**Problem requirements**
Copy out each line containing "Settles" from the entries below.

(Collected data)
theorem openMarker_setLink (l : Link) (s : State) : openMarker (s.setLink l) = (openMarker s).setLink l := by
  unfold openMarker
  have written : writeTraffic .connect (s.setLink l) = (writeTraffic .connect s).setLink l := by
    have still : (writeTraffic .connect s).controller = s.controller := by simp
    refine (writeTraffic_under .connect s.controller l s).trans ?_
    rw [← still]
    rfl
  rw [State.setLink_controller]
  split
  · rfl
  · simp only [written]
    rfl

/-- The entry of a call looks nowhere at the link. -/
theorem enterCall_setLink (kind : CallKind) (accepted : Bool) (l : Link) (s : State) :
    enterCall kind accepted (s.setLink l) = (enterCall kind accepted s).setLink l := by
  have mode (u : State) : (if kind = .answered ∧ u.modes.forcesOnline = true then changeStation .online u else u)
      = calledMode kind u := by
    simp only [changeStation_eq]
    rfl
  have linked (u : State) : calledMode kind (u.setLink l) = (calledMode kind u).setLink l := by
    have still : (calledMode kind u).controller = u.controller := by rw [calledMode_frame]
    refine (calledMode_under kind u.controller l u).trans ?_
    rw [← still]
    rfl
  have planes (u : State) : lettersPlanes (u.setLink l) = (lettersPlanes u).setLink l := rfl
  have named (u : State) (k : Controller) : (u.setLink l).setController k = (u.setController k).setLink l := rfl
  unfold enterCall
  simp only [mode, named, State.setLink_controller, linked, openMarker_setLink]
  cases accepted with
  | false => simp only [Bool.false_eq_true, if_false, enterRefusing_eq, turnedAway_setLink]
  | true => simp only [if_true, planes, enterWaking_setLink]

/-- Settles O25: the state check, then the acceptance check read as its proposition. -/
theorem answerByAcceptance : Obligations.AnswerByAcceptance := by
  unfold Obligations.AnswerByAcceptance
  intro s taken
  have run : exec .answer s = finish (hostRecord 1 doAnswer s) := rfl
  refine ⟨fun elsewhere => ?_, fun accepted line accepts => ?_⟩
  · exact refuses_of_act (kind := 0x31) run taken (by decide) (if_neg elsewhere)
  · intro t
    have check : canAccept (emptyBuffer s) = accepted := Bool.eq_iff_iff.2 ((canAccept_iff s).trans accepts.symm)
    have acts : doAnswer (emptyBuffer s) = lineReply 0 (t.setLink (emptyBuffer s).link) := by
      rw [← enterCall_setLink]
      refine (if_pos line).trans ?_
      rw [check]
      rfl
    exact answers_lineReply run taken acts (by simp [t])

end Sys2Proof.Machine
end

section
/-! ATTACH HOST READER and MOVE READER (R9, R18, R21, R22): the test of the lock at an event of a ring, the cursor
moved, and the claims O32 and O33. -/

namespace Sys2Proof.Machine

/-! ## The test of the lock at an event of a ring (R119) -/

theorem testLockOn_eq (i : RingId) (s : State) :
    testLockOn i s =
      { s with keyboard :=
          { s.keyboard with
            locked := s.keyboard.locked && !(decide (destination s = i) && decide (8 ≤ freeSpace s i)) } } := by
  unfold testLockOn
  by_cases mine : destination s = i
  · rw [if_pos mine, testLock_eq, mine]
    simp only [lockTested, decide_true, Bool.true_and]
  · rw [if_neg mine]
    simp [mine]

/-- Keystrokes never go into TRAFFIC. -/
theorem destination_ne_traffic (s : State) : destination s ≠ .traffic := by
  rw [destination_eq]
  cases s.modes.station <;> nofun

/-- They go into LOCAL when the station mode is LOCAL. -/
theorem destination_eq_loc_iff (s : State) : destination s = .loc ↔ s.modes.station = .localMode := by
  rw [destination_eq]
  cases s.modes.station <;> simp [StationMode.destination]

/-- A host cursor's event tests the lock of a keyboard that types into LOCAL, where it is HOST-L's. -/
theorem testsLock_hostCursor {c : CursorId} (host : c = .hostT ∨ c = .hostL) (s : State) :
    decide (destination s = c.ring) = (c == .hostL && s.modes.station == .localMode) := by
  obtain rfl | rfl := host
  · exact decide_eq_false (destination_ne_traffic s)
  · rw [Bool.eq_iff_iff]
    simp [CursorId.ring, destination_eq_loc_iff]

/-! ## ATTACH HOST READER (R22) -/

theorem hostCursor_eq_some {b : Byte} {c : CursorId} (h : (b = 4 ∧ c = .hostT) ∨ (b = 5 ∧ c = .hostL)) :
    hostCursor b = some c := by
  obtain ⟨rfl, rfl⟩ | ⟨rfl, rfl⟩ := h <;> rfl

theorem hostCursor_eq_none {b : Byte} (h4 : b ≠ 4) (h5 : b ≠ 5) : hostCursor b = none :=
  (if_neg h4).trans (if_neg h5)

theorem doAttach_of_some {b : Byte} {c : CursorId} (named : hostCursor b = some c) (s : State) :
    doAttach b s = attachReply c (cursorJoined c s) := by
  unfold doAttach
  simp only [named, attachCursor_eq]

theorem doDetach_of_some {b : Byte} {c : CursorId} (named : hostCursor b = some c) (s : State) :
    doDetach b s = attachReply c (detachHost c s) := by
  unfold doDetach
  simp only [named]

theorem attachReply_setLink (c : CursorId) (l : Link) (s : State) :
    attachReply c (s.setLink l) =
      (.record 0xCA (0 :: (be4 (s.cursor c).r.toNat ++ be4 (unread s c) ++ be2 (s.cursor c).lost)), s.setLink l) :=
  rfl

theorem cursorJoined_of_attached {c : CursorId} {s : State} (h : (s.cursor c).attached = true) :
    cursorJoined c s = s :=
  if_pos h

theorem cursorJoined_of_within {c : CursorId} {s : State} (h : (s.cursor c).attached = false)
    (within : unread s c ≤ (s.ring c.ring).len) :
    cursorJoined c s = s.setCursor c { s.cursor c with attached := true } :=
  (if_neg (by simp [h])).trans (if_pos within)

theorem cursorJoined_of_lapped {c : CursorId} {s : State} (h : (s.cursor c).attached = false)
    (lapped : (s.ring c.ring).len < unread s c) :
    cursorJoined c s =
      { s.setCursor c
          { r := (s.ring c.ring).w - BitVec.ofNat 32 (s.ring c.ring).len
            attached := true
            lost := min 65535 ((s.cursor c).lost + (unread s c - (s.ring c.ring).len)) } with
        events := occurs 7 (some (byte c.number)) s } :=
  (if_neg (by simp [h])).trans (if_neg (Nat.not_le.2 lapped))

theorem detachHost_of_detached {c : CursorId} {s : State} (h : (s.cursor c).attached = false) :
    detachHost c s = s :=
  if_neg (by simp [h])

theorem detachHost_of_attached {c : CursorId} {s : State} (h : (s.cursor c).attached = true) :
    detachHost c s = testLockOn c.ring (cursorLeft c s) :=
  if_pos h

/-- Settles O33: the cursor named, then the attachment by `cursorJoined` and the detachment by `testLockOn_eq`. -/
theorem attachHostReader : Obligations.AttachHostReader := by
  unfold Obligations.AttachHostReader
  intro cursor s taken attach detach
  let e := emptyBuffer s
  have runAttach : exec attach s = finish (hostRecord 2 (doAttach cursor) s) := rfl
  have runDetach : exec detach s = finish (hostRecord 2 (doDetach cursor) s) := rfl
  refine ⟨fun not4 not5 => ?_, fun c which => ?_⟩
  · have noCursor := hostCursor_eq_none not4 not5
    exact ⟨refuses_of_act (kind := 0x4A) runAttach taken (by decide) (by simp [doAttach, noCursor]),
      refuses_of_act (kind := 0x4A) runDetach taken (by decide) (by simp [doDetach, noCursor])⟩
  intro len reply joined caught left freed
  have named := hostCursor_eq_some which
  have attaches : doAttach cursor e = attachReply c (cursorJoined c e) := doAttach_of_some named e
  have detaches : doDetach cursor e = attachReply c (detachHost c e) := doDetach_of_some named e
  have number : byte c.number = cursor := by obtain ⟨rfl, rfl⟩ | ⟨rfl, rfl⟩ := which <;> rfl
  refine ⟨fun attached => ?_, fun detached within => ?_, fun detached lapped => ?_, fun detached => ?_,
    fun attached => ?_⟩
  · rw [cursorJoined_of_attached (s := e) attached] at attaches
    exact answers_of_act runAttach taken (by decide) attaches rfl
  · rw [cursorJoined_of_within (s := e) detached within] at attaches
    exact answers_of_act (t := joined) runAttach taken (by decide)
      (attaches.trans (attachReply_setLink c e.link joined)) rfl
  · rw [cursorJoined_of_lapped (s := e) detached lapped, number] at attaches
    exact answers_of_act (t := caught) runAttach taken (by decide)
      (attaches.trans (attachReply_setLink c e.link caught)) rfl
  · rw [detachHost_of_detached (s := e) detached] at detaches
    exact answers_of_act runDetach taken (by decide) detaches rfl
  · have frees : testLockOn c.ring (cursorLeft c e) = freed.setLink e.link := by
      have tests := testsLock_hostCursor (hostCursor_cases named) (cursorLeft c e)
      rw [testLockOn_eq, tests]
      obtain ⟨rfl, rfl⟩ | ⟨rfl, rfl⟩ := which <;> rfl
    rw [detachHost_of_attached (s := e) attached, frees] at detaches
    exact answers_of_act (t := freed) runDetach taken (by decide)
      (detaches.trans (attachReply_setLink c e.link freed)) rfl
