-- ==== Sys2Proof/Machine/Dispatch.lean ====
section
/-! DEFINITION. One arm per command: its meaning (spec/30_encoding.md R85). -/

namespace Sys2Proof.Machine

def exec (i : Instr) (s : State) : Host.Outcome State Fault Refusal :=
  match i with
  | .nop => Sys2Proof.Machine.execNop s
  | .read idx => Sys2Proof.Machine.execRead idx s
  | .fuse => Sys2Proof.Machine.execFuse s
  | .brev nm1 v => Sys2Proof.Machine.execBrev nm1 v s
  | .pubt => Sys2Proof.Machine.execPubt s
  | .setgmode v8 => Sys2Proof.Machine.execSetgmode v8 s
  | .resolve => Sys2Proof.Machine.execResolve s
  | .resolvei x => Sys2Proof.Machine.execResolvei x s
  | .setbri u24 => Sys2Proof.Machine.execSetbri u24 s
  | .setspd u24 => Sys2Proof.Machine.execSetspd u24 s
  | .setimode v8 => Sys2Proof.Machine.execSetimode v8 s
  | .settmode v8 => Sys2Proof.Machine.execSettmode v8 s
  | .seticol c => Sys2Proof.Machine.execSeticol c s
  | .settcol c => Sys2Proof.Machine.execSettcol c s
  | .setupc b1 => Sys2Proof.Machine.execSetupc b1 s
  | .setraw b1 => Sys2Proof.Machine.execSetraw b1 s
  | .settouch x => Sys2Proof.Machine.execSettouch x s
  | .setpc c => Sys2Proof.Machine.execSetpc c s
  | .clrpc => Sys2Proof.Machine.execClrpc s
  | .tick e => Sys2Proof.Machine.execTick e s
  | .raw d => Sys2Proof.Machine.execRaw d s

end Sys2Proof.Machine
end

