-- ==== Sys2Proof/Machine/Step.lean ====
section
/-! DEFINITION. One step of the machine: the next event happens (spec/20_memory.md R71, R72; logs 6, 7). -/

namespace Sys2Proof.Machine

/-- One step. With no event left nothing happens: the block never halts by itself
(70_reset_and_hazards.md R280; log 7). -/
def step (s : State) : Host.Outcome State Fault Refusal :=
  match s.io.events with
  | [] => .next s
  | ev :: rest => handleEvent ev { s with io := { s.io with events := rest } }

/-- `s` with an opcode-table word's command as the very next one to take effect (log 15). -/
def State.withFetchWord (s : State) (nbits w : Nat) : State :=
  placeCommand (fetchPort (BitVec.ofNat 32 (w % 2 ^ nbits))) (tableWords nbits w) s

end Sys2Proof.Machine
end

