-- ==== Sys2Proof/Safety.lean ====
section
/-! DEFINITION. The invariant of every reachable state (spec/10_state.md R45), safe steps, and the quiescent
run with its observation (spec/70_reset_and_hazards.md R280). -/

namespace Sys2Proof.Machine

/-- A parser state that 30_encoding.md R81 can reach: k ≥ 1 data words are due, and with those received
they are ND(OP). -/
def ParserOk : Parser → Prop
  | .idle => True
  | .collect cmd k buf => 1 ≤ k ∧ buf.length + k = ndOf (opcodeField cmd)

/-- An axis value stick mode can leave: 0x00, CENTER or 0xFF (10_state.md R45 (b), whose 0x80 is CENTER; log 3). -/
def AxisOk (center axis : BitVec 8) : Prop := axis = 0x00 ∨ axis = center ∨ axis = 0xFF

/-- What holds in every reachable state: 10_state.md R45 (b), (d), (e), (f), the parser states of R21 and
30_encoding.md R81, and that a port held by a FUSE still lacks a mask and has taken no further word
(40_aggregator.md R110, 60_exceptions.md R256). R45 (a) is the type of its registers. -/
structure Inv (s : State) : Prop where
  parser_a : ParserOk s.a.parser
  parser_c : ParserOk s.c.parser
  axis_l : AxisOk s.cfg.center s.a.trkL.axis
  axis_r : AxisOk s.cfg.center s.a.trkR.axis
  pulse_lo : s.cfg.pulseMin ≤ s.c.pulseP.toNat
  pulse_hi : s.c.pulseP.toNat ≤ s.cfg.pulseMax
  fade_le : ∀ i : Fin 32, s.c.fadeF[i].toNat ≤ 100
  blend_le : s.c.blend.toNat ≤ 100
  phase_lt : s.c.phase.toNat < s.cfg.glen
  wait_idle : ∀ fw, s.a.fuseWait = some fw → s.a.parser = .idle
  wait_short : ∀ fw, s.a.fuseWait = some fw → fw.got.length < s.cfg.na

/-- The step goes on. The block never halts by itself (70_reset_and_hazards.md R280). -/
def GoesOn (s : State) : Prop := ∃ t, step s = .next t

/-- `n` steps, stopping at the first stop. -/
def runSteps : Nat → State → Host.Outcome State Fault Refusal
  | 0, s => .next s
  | n + 1, s =>
    match step s with
    | .next t => runSteps n t
    | .fault r => .fault r
    | .refused r => .refused r

/-- A quiescent state (70_reset_and_hazards.md R280): both parsers Idle, no FUSE waiting, no word left. -/
def Quiescent (s : State) : Prop :=
  s.a.parser = .idle ∧ s.c.parser = .idle ∧ s.a.fuseWait = none ∧ s.io.cmdA = [] ∧ s.io.cmdC = []

/-- What is observed of a quiescent run (70_reset_and_hazards.md R280): the readback values of both ports,
the continuous outputs, and the emitted sequences. -/
structure Observation where
  readA : List Word
  readC : List Word
  bitmapOut : Word
  axesOut : Axes
  respA : List Word
  respC : List Word
  frames : List (List (BitVec 24))
deriving DecidableEq, Repr

/-- The observation of a state. -/
def observe (s : State) : Observation :=
  { readA := (List.range 256).map (readbackA s), readC := (List.range 256).map (readbackC s)
    bitmapOut := bitmapOut s, axesOut := axesOut s
    respA := s.io.respA, respC := s.io.respC, frames := s.io.frames }

end Sys2Proof.Machine
end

**Problem solution**
/-- Settles O25: the state check, then the acceptance check read as its proposition. -/
/-- Settles O33: the cursor named, then the attachment by `cursorJoined` and the detachment by `testLockOn_eq`. -/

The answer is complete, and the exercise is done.